Yeah, it’s definitely not perfect, as _j points out:
which are legitimate flaws. However, what I really appreciate about this paper is that it does provide a great starting point towards more in-depth and comprehensive assessments, and could help provide more qualitative data for training.
The biggest flaws I think are actually pretty fixable by just resolving this:
human CS students as graders and not diverse domain experts
Looking into the paper, I could definitely tell this was not developed alongside domain experts in these fields of knowledge, ahem linguistic experts.
but what if it was tweaked to handle exactly that?

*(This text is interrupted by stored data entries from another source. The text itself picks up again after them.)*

-- ==== Sys2Proof/Machine/Brake.lean ====
section
/-! DEFINITION. The blend frame (sections 6.2, 6.4, 6.5), and the output step, with which it may fall together (R115). The
arbiter's rules and the complement stand in Torque.lean. -/

namespace Sys2Proof.Machine

/-- BBL's records changed. -/
def State.withBbl (s : State) (b : Bbl) : State := { s with bbl := b }

/-! ## Step 2: friction energy (R116) -/

/-- Friction work added to A1's remainder, and its increment requests. -/
def countFriction1 (work : Nat) (s : State) : State :=
  wearIncrements w0 ((s.bbl.remainder1 + work) / 3600000)
    (s.withBbl { s.bbl with remainder1 := (s.bbl.remainder1 + work) % 3600000 })

/-- Friction work added to A2's remainder, and its increment requests. -/
def countFriction2 (work : Nat) (s : State) : State :=
  wearIncrements w1 ((s.bbl.remainder2 + work) / 3600000)
    (s.withBbl { s.bbl with remainder2 := (s.bbl.remainder2 + work) % 3600000 })

/-- Friction work added to A3's remainder, and its increment requests. -/
def countFriction3 (work : Nat) (s : State) : State :=
  wearIncrements w2 ((s.bbl.remainder3 + work) / 3600000)
    (s.withBbl { s.bbl with remainder3 := (s.bbl.remainder3 + work) % 3600000 })

/-- The friction energy of the interval just ended: A1, then A2, then A3; counted only with the brake link up (R116). -/
def countFriction (s : State) : State :=
  if s.brakeLinkUp then
    let v := s.sns.roadSpeed
    countFriction3 (s.bbl.friction3 * v)
      (countFriction2 (min s.bbl.force2 (1000 * s.dsv.limits.gain2) * v)
        (countFriction1 (min s.bbl.force1 (1000 * s.dsv.limits.gain1) * v) s))
  else s

/-! ## Step 3: brake force and axle shares (R107) -/

/-- F, F1, F2 and F3 of a brake deceleration. -/
def axleShares (d : DemandImage) (l : Limits) (b : Bbl) : Bbl :=
  let f := d.mass * d.brake / 100
  let f1 := f * l.phi1 / 1000
  let f2 := f * l.phi2 / 1000
  { b with aReq := d.brake, force := f, force1 := f1, force2 := f2, force3 := f - f1 - f2 }

/-! ## Step 4: slip supervision (R118 to R120, R122) -/

/-- λ is formed (R118). -/
def slipFormed (vRef : AxleSpeed) : Bool := vRef.valid && decide (50 ≤ vRef.speed)

/-- λ in ‰: 1000 with v3 INVALID, 0 while unformed (R118). -/
def slipRatio (vRef v3 : AxleSpeed) : Int :=
  if slipFormed vRef then
    (if v3.valid then clamp (((vRef.speed : Int) - v3.speed) * 1000 |>.tdiv vRef.speed) (-1000) 1000 else 1000)
  else 0

/-- λ recorded with its formed flag (R118). -/
def formSlip (s : State) (b : Bbl) : Bbl :=
  { b with slip := slipRatio s.sns.vRef s.sns.v3, slipFormed := slipFormed s.sns.vRef }

/-- The frame counts toward slip entry (R119). -/
def entryCounts (s : State) : Bool :=
  decide (s.spl.demand.direction = .forward) && decide (s.tqa.issued < 0) && s.bbl.slipFormed &&
    decide ((s.dsv.limits.slipLimit : Int) ≤ s.bbl.slip)

/-- The records at the start of a slip hold (R119, R120). -/
def holdStarted (b : Bbl) : Bbl := { b with slipHold := true, entryRun := 0, releaseRun := 0, ramp := none }

/-- Anti-lock starts a hold (R120). -/
def antiLock (s : State) : Bool :=
  decide (s.spl.demand.direction = .forward) && s.sns.brakeLink.up && s.sns.absActive

/-- The entry tests while the slip-hold flag is clear (R119, R120). -/
def slipEntry (s : State) : State :=
  if entryCounts s && decide (2 ≤ s.bbl.entryRun + 1) then
    wearIncrement false w8 (logNow .slipHold none (some s.bbl.slip) (s.withBbl (holdStarted s.bbl)))
  else if antiLock s then s.withBbl (holdStarted s.bbl)
  else s.withBbl { s.bbl with entryRun := if entryCounts s then s.bbl.entryRun + 1 else 0 }

/-- The frame counts toward release (R122). -/
def releaseCounts (s : State) : Bool :=
  (!s.sns.absActive || !s.sns.brakeLink.up) && (!s.bbl.slipFormed || decide (s.bbl.slip ≤ 30))

/-- The release test while the slip-hold flag is set (R122). At the end of the hold the return ramp starts at 0 (R123). -/
def slipRelease (s : State) (b : Bbl) : Bbl :=
  if releaseCounts s then
    (if 20 ≤ b.releaseRun + 1 then { b with slipHold := false, releaseRun := 0, ramp := some 0 }
    else { b with releaseRun := b.releaseRun + 1 })
  else { b with releaseRun := 0 }

/-- Step 4 (R118 to R122). -/
def superviseSlip (s : State) : State :=
  let s1 := s.withBbl (formSlip s s.bbl)
  if s1.bbl.slipHold then s1.withBbl (slipRelease s1 s1.bbl) else slipEntry s1

/-! ## Steps 5 to 8 -/

/-- The recovery permission (R108). -/
def permissionOf (s : State) : Bool :=
  decide (s.spl.demand.direction = .forward) && s.dsv.state.torqueFlows && s.brakeLinkUp && !s.sns.absActive &&
    !s.bbl.slipHold && s.sns.vRef.valid && s.sns.v3.valid

/-- The speed fade in ‰ (R109). -/
def fadeOf (n : Nat) : Nat := if 400 ≤ n then 1000 else if n ≤ 150 then 0 else (n - 150) * 1000 / 250

/-- The faded availability T_ra_u (R109). -/
def fadedAvailability (s : State) : Nat :=
  min (min s.dsv.limits.regenCeiling s.sns.generatorLimit) (tGenBatt s.ena.pChg s.shaftMagnitude) *
    fadeOf s.shaftMagnitude / 1000

/-- T_ra and the return ramp (R109, R123). `raised`: the ramp already ran at the start of the frame and was not started
anew in it, so its cap is raised by 10 first. -/
def applyRamp (raised : Bool) (tRaU : Nat) (b : Bbl) : Bbl :=
  match b.ramp with
  | none => { b with tRa := tRaU }
  | some cap =>
    let c := if raised then min (cap + 10) 2000 else cap
    if c < tRaU then { b with tRa := c, ramp := some c } else { b with tRa := tRaU, ramp := none }

/-- The regen force and request, and the recovery-active flag (R110). -/
def regenRequestOf (l : Limits) (b : Bbl) : Bbl :=
  let active := decide (0 < b.aReq) && b.permission
  let force := min b.force3 (b.tRa * l.ratio100 * 10 / l.wheelRadius)
  { b with
    recoveryActive := active, regenForce := if active then force else 0,
    regenRequest := if active then force * l.wheelRadius / (l.ratio100 * 10) else 0 }

/-- P1 and P2 (R111). -/
def axlePressures (l : Limits) (b : Bbl) : Bbl :=
  { b with p1 := min 1000 (ceilDiv b.force1 l.gain1), p2 := min 1000 (ceilDiv b.force2 l.gain2) }

/-- Steps 5 to 8 of the blend frame (R108 to R111). -/
def blendResults (raised : Bool) (s : State) : Bbl :=
  axlePressures s.dsv.limits
    (regenRequestOf s.dsv.limits
      (applyRamp raised (fadedAvailability s) { s.bbl with permission := permissionOf s }))

/-- The blend frame (R106). -/
def blendFrame (s : State) : State :=
  let s1 := countFriction s
  let s2 := s1.withBbl (axleShares s1.spl.demand s1.dsv.limits s1.bbl)
  let s3 := superviseSlip s2
  let ended := s.bbl.slipHold && !s3.bbl.slipHold
  s3.withBbl (blendResults (s.bbl.ramp.isSome && !ended) s3)

/-- BLEND_FRAME (R106). -/
def execBlendFrame (s : State) : Result := .next (whileRunning blendFrame s)

/-! ## The output step -/

/-- The output step (R75, R115): TQA fixes the torque from what was completed before; a blend frame that falls together with
the step and completes first gives the complement its new F3 and a_req, and BLEND_REQUEST its new P1, P2 and recovery-active
flag. That such a frame's own snapshot holds the issued torque and the F3_fric from before the step is the model's choice, and
so is that a frame which falls together with the step, the complement handled first, is a BLEND_FRAME after it and holds the new
ones (log 34). -/
def outputStep (blendFirst : Bool) (s : State) : State :=
  issueTorque (outputTorque s) (if blendFirst then blendFrame s else s)

/-- OUTPUT_STEP (R75). -/
def execOutputStep (s : State) (blendFirst : Bool := false) : Result := .next (whileRunning (outputStep blendFirst) s)

end Sys2Proof.Machine
end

I could easily pick a more selective set of linguistic “skills” and vocabulary terms that encompasses a more honed-in assessment that could be graded by actual experts and used to better determine language comprehension and reasoning. This could also eventually translate towards other jargon in other specified domains as we get a better grasp of how these models appear to understand things.
As we saw with AlphaGeometry as well, training a model for a particular skill (using qualitative data made from domain experts) allows it to extrapolate such skills for use in problems/queries it hasn’t seen before. With this particular evaluation technique, one could both assess and fine-tune for particular skills they have domain knowledge in that’s harder to make training data for, potentially improving both its comprehension and usefulness.
Effort to provide some further evaluation can be admired, but the target should be efficacy in obedience and problem-solving.
I think there’s a big jump here that helps me to explain why I find this kind of research, while imperfect, important.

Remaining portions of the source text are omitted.